L’archive Alsat a permis des approches diachroniques, c’est-à-dire multitemporelles pour pouvoir observer la disparition d’un littoral, composante essentielle du système plage. Dans la même approche multitemporelle, et à travers les images satellitaires de 2013 et celle de 2016, les chercheurs ont pu observer l’implantation de nouveaux ouvrages de protection installés pour faire face au phénomène d’érosion et de disparition de plages.

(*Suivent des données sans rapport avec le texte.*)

-- ==== Sys2Proof/Parts/Cuts.lean ====
section
/-! DEFINITION. State of cuts, global stop, conservation, attribution, trace and the Attic (chapter 10). -/
namespace Sys2Proof

/-- Kind of a cut (R394). -/
inductive CutKind where | count | stop | resume
  deriving DecidableEq, Repr

/-- A unit's side of the cuts (R395-R400). -/
structure CutUnit where
  /-- last cut whose marker it took, and last cut it saw completed, counted without wrapping -/
  taken : Nat
  shown : Nat
  /-- the bank being filled is flagged RESET or CLKSTOP, and the presented one -/
  fillReset : Bool
  fillClk : Bool
  showReset : Bool
  showClk : Bool
  /-- it was reset since its last marker -/
  wasReset : Bool
  /-- wall time and region cycle count at its marker -/
  wall : Nat
  cyc : Nat
  deriving DecidableEq, Repr

/-- A channel at its receiver (R396, R397): items received since the receiver's reset, mod 2^32; the cut in which its record was last closed, and whether it was closed
by time; the cut of its last record, and the items recorded in it: those after the receiver's own marker and before the channel's. -/
structure ChanRec where
  items : Nat
  closedAt : Nat
  flagged : Bool
  recCut : Nat
  recN : Nat
  deriving DecidableEq, Repr

/-- The cut in progress, at the active Brewhouse (R392, R398, R401). -/
structure CutRun where
  no : Nat
  kind : CutKind
  began : Nat
  took : Nat
  flagged : Nat
  failed : Nat
  /-- fields whose reports are in, each with the sums of its subtree (R394, R398) -/
  sums : List (Nat × Report)
  deriving DecidableEq, Repr

/-- The global stop (R403-R406): 0 none, 1 stopping, 2 complete, 3 resuming. -/
structure StopSt where
  phase : Nat
  since : Nat
  /-- ended by 1 request, 2 STOP_MAX_S -/
  cause : Nat
  /-- started by 1 register, 2 Moldom -/
  origin : Nat
  deriving DecidableEq, Repr

/-- A void account yet to be declared (R424): cause and place. -/
structure VoidNote where
  cause : Nat
  place : Nat
  declared : Bool
  deriving DecidableEq, Repr

/-- An attribution bin (R409). -/
structure BinSt where
  layerVal : Nat
  opVal : Nat
  layerMask : Nat
  opMask : Nat
  en : Bool
  deriving DecidableEq, Repr

/-- A counter of the Taster's bank (R410). -/
structure BankCfg where
  event : Nat
  bin : Nat
  deriving DecidableEq, Repr

/-- A trace record before it is written (R412, R413). -/
structure TraceRec where
  type : Nat
  flags : Nat
  core : Nat
  cyc : Nat
  wall : Nat
  step : Nat
  ctx : Nat
  layer : Nat
  op : Nat
  param : Nat
  deriving DecidableEq, Repr

/-- A trace segment and the buffer before it (R411-R419). -/
structure SegSt where
  next : Nat
  wrapped : Bool
  stopped : Bool
  lost : Bool
  wraps : Nat
  buffer : List TraceRec
  /-- records dropped since the last record of TYPE 0x60 -/
  dropped : Nat
  /-- records made in the current µs of wall time, and that µs (R415) -/
  rateUs : Nat
  rateCount : Nat
  /-- STRETCHED and CLKSTOP as the last complete beat interval showed (R417) -/
  stretched : Bool
  clkstop : Bool
  deriving DecidableEq, Repr

/-- An Attic record (R426), words 0 to 7 less the zero bits. -/
structure AttRec where
  code : Nat
  pcyc : Nat
  optime : Nat
  seq : Nat
  puid : Nat
  p5 : Nat
  p6 : Nat
  p7 : Nat
  deriving DecidableEq, Repr

/-- The Attic (R425-R431). -/
structure AtticSt where
  /-- records of the partitions, oldest first, and those staged after them -/
  flash : List AttRec
  staged : List AttRec
  full : Bool
  dropped : Nat
  nextSeq : Nat
  lastSeq : Nat
  /-- an erase is in progress, with what 0x9051 will report (R430) -/
  erasing : Option (Nat × Nat)
  /-- the operating-time counter N and the wall time of its last advance (R427) -/
  n : Nat
  nWall : Nat
  pcyc : Nat
  deriving DecidableEq, Repr

end Sys2Proof
end

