-- ==== Sys2Proof/Machine/Fields.lean ====
section
/-! DEFINITION. The register fields of the window, one definition a field, as the register tables of chapters 01-15 give them (offset, bit, width, reset, access, array length and stride, and the kind of counter of R402); LO/HI pairs and word arrays are one wide field. Where the table gives no number for a reset the field has 0 here and R-specific values stand in Machine/View.lean or State.reset (assumption 10). -/
namespace Sys2Proof.Machine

«On peut à l’aide d’une image satellitaire ou d’une orthophotographie géoréférenciée, calculer des surfaces et voir s’il y un taux d’engraissement et évaluer ces structures», développe-t-il. Par ailleurs, le projet permet également d’observer les activités industrielles et leurs impacts sur la frange littorale. Les zones industrielles, souvent implantées à proximité du rivage, sont considérées comme une source constante de déséquilibre écologique, soit par des rejets polluants, soit aussi par des aménagements côtiers souvent mal étudiés.

Vulnérabilité Côtière

La gestion des zones humides est une pratique qui peut également être facilitée par l’application. «Certaines zones de la côte algéroise présentent une diversité écologique importante, tel le cas de la zone humide à l’est d’Alger, où se côtoient le lac de Réghaïa, des surfaces de prairie et d’agriculture, qui constituent une zone estuarienne par son contact avec la mer», note l’étude. Grâce à ces constats faits par la simple interprétation des images satellitaires les experts peuvent analyser la vulnérabilité côtière.

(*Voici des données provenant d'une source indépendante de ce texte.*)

/-- POSTURE of a history entry (R255). -/
def postureCode : Posture → Nat
  | .strong => 0
  | .session => 1
  | .small => 2
/-- 30 days of operating time in units of 1/4,096 hour (R256). -/
def histWindow : Nat := 2949120
/-- CONFIRMED entries of a table in the window that ends now (R257, R275 0x4030). -/
def State.confirmedNow (s : State) (t : HistTable) : Nat :=
  (t.entries.filter (fun e => e.confirmed && decide (s.optime ≤ e.optime + histWindow))).length
/-- Three CONFIRMED entries lie within the window of one another (R256). -/
def threeConfirmed (t : HistTable) : Bool :=
  let c := (t.entries.filter (·.confirmed)).map (·.optime)
  (List.range c.length).any (fun i => match (c.drop i).head?, (c.drop (i + 2)).head? with
    | some a, some b => decide (a - b ≤ histWindow)
    | _, _ => false)
/-- BRW_HIST_STAT.TABLES: the tables in use, also after a restart, which keeps them (R257, R274). -/
def State.histTables (s : State) : Nat := (s.hist.filter (fun e => e.2.made)).length
/-- The table that R257 reclaims first, where one may be: lowest TOTAL, then newest entry's OPTIME, then PUID. -/
def State.reclaimable (s : State) : Option Nat :=
  let c := s.hist.filter (fun e => e.2.made && e.2.state == 0 && s.confirmedNow e.2 == 0)
  let last (t : HistTable) : Nat := ((t.entries.head?).map (·.optime)).getD 0
  ((sortBy (fun (a b : Nat × HistTable) => decide (a.2.total < b.2.total ∨ (a.2.total = b.2.total ∧ (last a.2 < last b.2 ∨ (last a.2 = last b.2 ∧ a.1 ≤ b.1))))) c).head?).map (·.1)
/-- A table for a unit: its own, a new one, a reclaimed one, or none, which drops what was to be written (R255, R257). -/
def State.histRoom (s : State) (p : Nat) : State × Bool :=
  if (s.histOf p).made then (s, true)
  else
    let make (s : State) := s.updHistOf p (fun t => { t with made := true })
    if s.histTables < 65536 then (make s, true)
    else match s.reclaimable with
      | some q => (make { s with hist := Tab.erase q s.hist, histStaged := s.histStaged.filter (· != q) }, true)
      | none => ((s.flag uBRW BRW_HIST_STAT_FULL true).raiseOnce 0 0x4070 s.puActive p, false)
/-- A unit's table is staged (R257). -/
def State.histStage (s : State) (p : Nat) : State :=
  if s.histStaged.contains p then s else { s with histStaged := s.histStaged ++ [p] }

/-- A link is Shuttered until the next chip reset, and its accounts are void from the next cut on (R266, R423, R424). -/
def State.shutLink (s : State) (n : Nat) : State :=
  let s : State := { s with voids := if s.voids.any (fun v => v.cause == 3 && v.place == n) then s.voids else s.voids ++ [⟨3, n, false⟩] }
  (s.updDoor n (fun d => { d with shut := true })).setUnit (puDor n) (fun u => { u with shut := true })
/-- CL_CH_FENCE on every channel of a stack (R266). -/
def State.fenceStack (s : State) (c : Nat) : State := s.wr (uCEL c) CEL_CH_CTRL_FENCE 65535
/-- CL_CH_FENCE on one channel (R306). -/
def State.fenceChan (s : State) (c ch : Nat) : State :=
  s.wr (uCEL c) CEL_CH_CTRL_FENCE (orBit (s.rd (uCEL c) CEL_CH_CTRL_FENCE) ch)

/-- The Taster that would adopt a cluster (R264). -/
def State.adopterFor (s : State) (k : Nat) : Option Nat :=
  (clustersOf (regionOfCluster k)).find? (fun t => t != k && s.tstTrusted t && (s.adjOf t).adopted.isNone)
/-- The unit that a replica case adjudicates, as some cluster lists it. -/
def State.caseRunit (s : State) (c : Case) : Option RplUnit :=
  let e := match c.held with | .unit _ _ e _ => some e | _ => none
  let us := (s.rpl.flatMap (fun x => x.2.units)).filter (fun u => u.home == c.cluster && u.cmd == c.cmd && !isSlice u)
  match us.find? (fun u => u.role == .reread c.no) with
  | some u => some u
  | none => us.find? (fun u => some u.e == e)
/-- One case of a cluster moves from the Taster `src` to the adopter `t`, which restarts it: a Tap's alarm from the capture that the Tap still holds, a
replica unit by reading it again from its views; one that steep resolves, and the one that the adopter completes under R251, go on. What cannot be restarted, or finds no
slot, is INCONCLUSIVE: an atomic one, whose presentation only the suspect Taster has latched, is of these (R237, R239, R251, R265, R270; assumption 199). -/
def State.restartCase (s : State) (k src t : Nat) (c : Case) : State :=
  let a := s.adjOf t
  let keeps := c.closure || c.second || (match c.kind with | .residue _ => (s.tap (ckey k c.core)).latched == some c.cmd | _ => false)
  let reads := !keeps && (match c.kind with | .replica => true | .mayvary => true | _ => false)
  let u := if reads then s.caseRunit c else none
  if (if c.priv then 8 else 6) ≤ a.cases.length || (!keeps && u.isNone) then s.inconclusive src c 4
  else
    let no := a.next
    let s := s.dropCase src c.no
    let again := match c.c2 with | .waiting => true | _ => reads
    let s := s.updAdjOf t (fun a => { a with next := no + 1, cases := a.cases ++ [{ c with
      no := no, t1 := if c.second then c.t1 else if c.closure then c.t1 else .waiting, t2 := if c.closure then c.t2 else .waiting, t2p := none, tries := 0
      c2 := if reads then .waiting else c.c2, held := if reads then .none else c.held, asked := none }] })
    match u with
    | some u => s.updRplOf k (fun x => { x with units := x.units ++ [{ u with role := .reread no, cmp := none, got := [], req := none, stage := 0 }] })
    | none =>
      if c.closure || c.held == .none then s
      else (if again then s.askRepeat t no else s).askNeighbour t no (src :: c.used)
/-- A cluster adopted by the lowest-numbered trusted Taster of its region with none adopted (R264). Its open cases move there from the Taster `src` that holds them
and restart; requests of its gated and steering commands go on. Where there is no adopter the cases end INCONCLUSIVE (R270), and the region's privileged results are
withheld (R27). -/
def State.adoptFrom (s : State) (k src : Nat) : State :=
  if ((s.adjOf k).adopter.map (fun t => s.tstTrusted t)) == some true then s else
  let cs := (s.adjOf src).cases.filter (fun c => c.cluster == k)
  match s.adopterFor k with
  | some t =>
    let s := s.each (cs.filter (fun c => !c.second && !c.closure)) (fun s c => s.rptDrop src (fun q => q.what == .case c.no))
    let mine := (s.adjOf src).rq.filter (fun q => q.cluster == k)
    let s := s.updAdjOf src (fun a => { a with rq := a.rq.filter (fun q => q.cluster != k) })
    let s := s.updAdjOf k (fun a => { a with adopter := some t })
    let s := s.updAdjOf t (fun a => { a with adopted := some k, rq := a.rq ++ mine.filter (fun q => match q.what with | .case _ => false | _ => true) })
    let s := s.each cs (fun s c => s.restartCase k src t c)
    ((s.rptGo k).rplGo k).raiseOnce 0 0x4040 (puTst t) k
  | none =>
    let s := s.each cs (fun s c => s.inconclusive src c 4)
    let s := s.rptDrop src (fun q => q.cluster == k)
    ((s.updAdjOf k (fun a => { a with adopter := none })).raiseOnce 0 0x4041 (puTst k) k).closeGates (regionOfCluster k) 5
/-- A cluster adopted whose cases its own Taster holds. -/
def State.adopt (s : State) (k : Nat) : State := s.adoptFrom k k
/-- A Taster leaves service: what it had adopted is adopted anew, and so is its own cluster (R264). -/
def State.leaveService (s : State) (k : Nat) : State :=
  let s := s.stpAbandon (uTST k) 3
  match (s.adjOf k).adopted with
  | none => s.adopt k
  | some j => ((s.updAdjOf k (fun a => { a with adopted := none })).adoptFrom j k).adopt k

/-- A spare or an adopter is available to a unit of a cluster, as R263 asks under Remap. -/
def State.remapOk (s : State) (p : Nat) : Bool :=
  let k := puidMajor p
  match puidKind p with
  | 0 => !(s.spares k).isEmpty
  | 1 => !(s.spares k).isEmpty
  | 2 => (s.adjOf k).adopter.isSome
  | _ => false
/-- The wafer enters DRAINING (R263). -/
def State.drainWafer (s : State) (p : Nat) : State :=
  let s := s.wr uBRW BRW_WAFER_Q_REPLACE 1
  if s.rd uBRW BRW_WAFER_Q_STATE = 0 then
    let s : State := { s.wr uBRW BRW_WAFER_Q_STATE 1 with drainSince := s.now }
    (s.raise 0x4031 s.puActive p (s.rd uBRW BRW_QPOLICY_POLICY)).notifyWafer
  else s
/-- A policy event (R263): Strict drains the wafer; Remap requalifies the cluster where a spare or adopter is available. -/
def State.policyEvent (s : State) (p : Nat) : State :=
  if s.rd uBRW BRW_QPOLICY_POLICY = 0 ∨ !s.remapOk p then s.drainWafer p
  else
    let k := puidMajor p
    let cs := (List.range 1024).filter (fun c => s.coreUsable k c)
    s.updAdjOf k (fun a => { a with requal := cs, requalOk := true, requalOn := true, requalN := cs.length })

Cette dernière est la mesure d’un endommagement potentiel des biens et des personnes et ses répercussions sur l’environnement économique. «D’un point de vue économique, la vulnérabilité correspond à un degré de perte de 0 à 100% résultant d’un phénomène susceptible d’engendrer des victimes et des dommages matériels», explique Walid. De son côté, le conseiller de l’ASAL, Abdelhak Trache, précise : «On met en évidence la fragilité de la nature. En touchant à un élément, on déséquilibre le tout.

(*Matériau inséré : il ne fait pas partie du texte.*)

-- ==== Sys2Proof/Machine/Commands.lean ====
section
/-! DEFINITION. Commands of a cluster: descriptors, starts, ends, and the reports that Taps send their Taster (R86, R94, R95, R169, R179, R187, R355, R408-R410). -/
namespace Sys2Proof.Machine
open Sys2Proof Host

/-- LIMIT of a timeout class after reset (R356). -/
def tmoDefault (c : Nat) : Nat := if c < 10 then 16 * 4 ^ c else if c < 15 then 16777216 else 0
/-- LIMIT of a timeout class at a Hall: the field holds its difference from the default (R356, R387). -/
def State.tmoLimit (s : State) (r c : Nat) : Nat := Nat.xor (s.rd (uHAL r) HAL_TMO_CLASS_LIMIT c) (tmoDefault c)
/-- The bin of a command: the lowest enabled one that its LAYER and OP match, else 64 (R409). -/
def State.binFor (s : State) (k layer op : Nat) : Nat :=
  ((List.range 64).find? (fun b =>
    let x := s.bin (64 * k + b)
    x.en && Nat.land layer x.layerMask == Nat.land x.layerVal x.layerMask && Nat.land op x.opMask == Nat.land x.opVal x.opMask)).getD 64
/-- A descriptor as TS_DESC and TS_OPR present it (R94, R198). A repeat of mode 0 or 2 is a command of context 0 (R243). -/
def State.descIn (s : State) (k x : Nat) (opr : Option Nat) : Desc :=
  let layer := bits x 27 12
  let op := bits x 43 28
  let cmd := bits x 127 114
  let rpt := s.repeatCmd cmd && (match s.rptRunning k with | some (_, q) => q.mode != 1 | none => false)
  ⟨cmd, bits x 113 106, bits x 105 98, bit x 97, bit x 96, bits x 95 92, bits x 91 44, op, layer, if rpt then 0 else bits x 11 0, opr,
    s.binFor k layer op, s.tmoLimit (regionOfCluster k) (bits x 95 92)⟩
/-- The tree facts of a coverage context (R179, R213). -/
def tapTreeOf (t : TreeDesc) : TapTree := ⟨t.root, t.leaves, t.outconv, t.isLocal, t.fanin.getLastD 0⟩
/-- The coverage context of a command, for the Taps of every core of the cluster (R179). -/
def State.coverage (s : State) (k : Nat) (d : Desc) : State :=
  let x : TapCtx := ⟨d.cmd, d.step % 12, d.priv, s.posture (regionOfCluster k), if d.tree = 0 then none else (s.treeAt k d.tree).map tapTreeOf, d.limit,
    d.tree != 0 && (s.treeAt k d.tree).isNone⟩
  s.each (List.range 1024) (fun s p => s.tapContext k p x)
/-- The original of a repeat: a mode 1 repeat takes a CMDID of the declared range and carries its original's descriptor
unchanged; it is one that has been started and whose descriptor this is, else the first that has been started (R243). -/
def State.repeatOf (s : State) (k : Nat) (d : Desc) : Option Nat :=
  if s.repeatCmd d.cmd then
    match s.checker k with
    | some h =>
      let started := (s.adjOf h).rq.filterMap (fun q => match q.what with | .gated cmd => if q.cluster = k ∧ q.stage = 2 then some cmd else none | _ => none)
      let same := started.find? (fun cmd => match s.descOf k cmd with
        | some e => e.ctx == d.ctx && e.step == d.step && e.layer == d.layer && e.op == d.op && e.sfn == d.sfn && e.tree == d.tree
        | none => false)
      same.orElse (fun _ => started.head?)
    | none => none
  else none
/-- A command that cannot be replica-checked is counted and reported (R27, R193, R199, R202, R214, R235). -/
def State.unfitCmd (s : State) (k : Nat) (d : Desc) (w : Unfit) : State :=
  let h := (s.checker k).getD k
  match w with
  | .none => s
  | .missing kind i => ((s.count (uTST h) TST_RPL_NODESC_COUNT).raiseOnce (kind * 256 + i) 0x3010 (puTst h) kind i d.cmd).pairUnchecked k d
  | .unfit why i => (s.count (uTST h) TST_RPL_NODESC_COUNT).raiseOnce 0 0x3012 (puTst h) d.cmd why i
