-- ==== Sys2Proof/Machine/Ecdsa.lean ====
section
/-! DEFINITION. ECDSA over P-384 with SHA-384 (FIPS 186): the signatures of grist packages, bundles, records and endorsements (R346, R508, R525, R563). -/
namespace Sys2Proof

/-- The field of P-384. -/
def p384P : Nat := 2 ^ 384 - 2 ^ 128 - 2 ^ 96 + 2 ^ 32 - 1
/-- The order of the base point. -/
def p384N : Nat := 0xffffffffffffffffffffffffffffffffffffffffffffffffc7634d81f4372ddf581a0db248b0a77aecec196accc52973
/-- The constant b of the curve; a is -3. -/
def p384B : Nat := 0xb3312fa7e23ee7e4988e056be3f82d19181d9c6efe8141120314088f5013875ac656398d8a2ed19d2a85c8edd3ec2aef
/-- The base point. -/
def p384G : Nat × Nat :=
  (0xaa87ca22be8b05378eb1c71ef320ad746e1d3b628ba79b9859f741e082542a385502f25dbf55296c3a545e3872760ab7,
   0x3617de4a96262c6f5d9e98bf9292dc29f8f41dbd289a147ce9da3113b5f0b8c00a60b1ce1d7e819d7a431d7c90ea0e5f)
/-- A power modulo m, by the bits of the exponent; the first argument bounds them. -/
def powMod (m : Nat) : Nat → Nat → Nat → Nat
  | 0, _, _ => 1 % m
  | n + 1, x, e =>
    let r := powMod m n (x * x % m) (e / 2)
    if e % 2 = 1 then r * x % m else r
/-- The inverse modulo a prime. -/
def invMod (m x : Nat) : Nat := powMod m 384 (x % m) (m - 2)
/-- Points of the curve; none is the point at infinity. -/
abbrev P384 := Option (Nat × Nat)
/-- The sum of two points. -/
def p384Add (a b : P384) : P384 :=
  match a, b with
  | none, _ => b
  | _, none => a
  | some (x1, y1), some (x2, y2) =>
    let p := p384P
    if x1 = x2 ∧ (y1 + y2) % p = 0 then none
    else
      let l := if x1 = x2 then (3 * x1 * x1 + p - 3) * invMod p (2 * y1) % p else (y2 + p - y1) * invMod p (x2 + p - x1) % p
      let x3 := (l * l + 2 * p - x1 - x2) % p
      some (x3, (l * (x1 + p - x3) + p - y1) % p)
/-- A multiple of a point, by the bits of the factor; the first argument bounds them. -/
def p384Mul : Nat → Nat → P384 → P384
  | 0, _, _ => none
  | n + 1, k, a =>
    let r := p384Mul n (k / 2) (p384Add a a)
    if k % 2 = 1 then p384Add r a else r
/-- A signature (r, s) of a digest under a public key. -/
def ecdsaOk (key : Nat × Nat) (z r t : Nat) : Bool :=
  let n := p384N
  let p := p384P
  if r = 0 ∨ n ≤ r ∨ t = 0 ∨ n ≤ t ∨ p ≤ key.1 ∨ p ≤ key.2 ∨ key.2 * key.2 % p ≠ (key.1 * key.1 * key.1 + (p - 3) * key.1 + p384B) % p then false
  else
    let w := invMod n t
    match p384Add (p384Mul 384 (z * w % n) (some p384G)) (p384Mul 384 (r * w % n) (some key)) with
    | none => false
    | some (x, _) => x % n == r
/-- A signature of 96 bytes, r then s, over some bytes, under a key of 96 bytes, x then y, each most significant byte first; no key verifies nothing. -/
def sigOk (key : Nat) (msg sig : List Byte) : Bool :=
  key != 0 && ecdsaOk (key / 2 ^ 384, key % 2 ^ 384) (sha384 msg) (beNat (slice sig 0 48)) (beNat (slice sig 48 48))

end Sys2Proof
end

On installe des ouvrages de protection sans études préalables, ou insuffisamment approfondies, on construit un port, qui, deux ans après, est complètement ensablé, car on n’a pas tenu compte correctement des courants. On installe des retenues collinaires ou des aménagements sur des oueds, et on s’étonne par la suite que les plages rétrécissent, car on a tout simplement interrompu le processus d’engraissement.

Et toutes ces informations peuvent être mises en évidence à l’aide de ces outils d’observation et ceux de cartographie qui dressent une mémoire des phénomènes. Ces outils sont utiles pour établir un descriptif des territoires et de la mise en mémoire de ces derniers. Ils sont également exploités pour l’identification des différentes composantes du phénomène et leurs interactions. Cela permettra de les comprendre, et ensuite, les faire interagir pour prendre les bonnes décisions».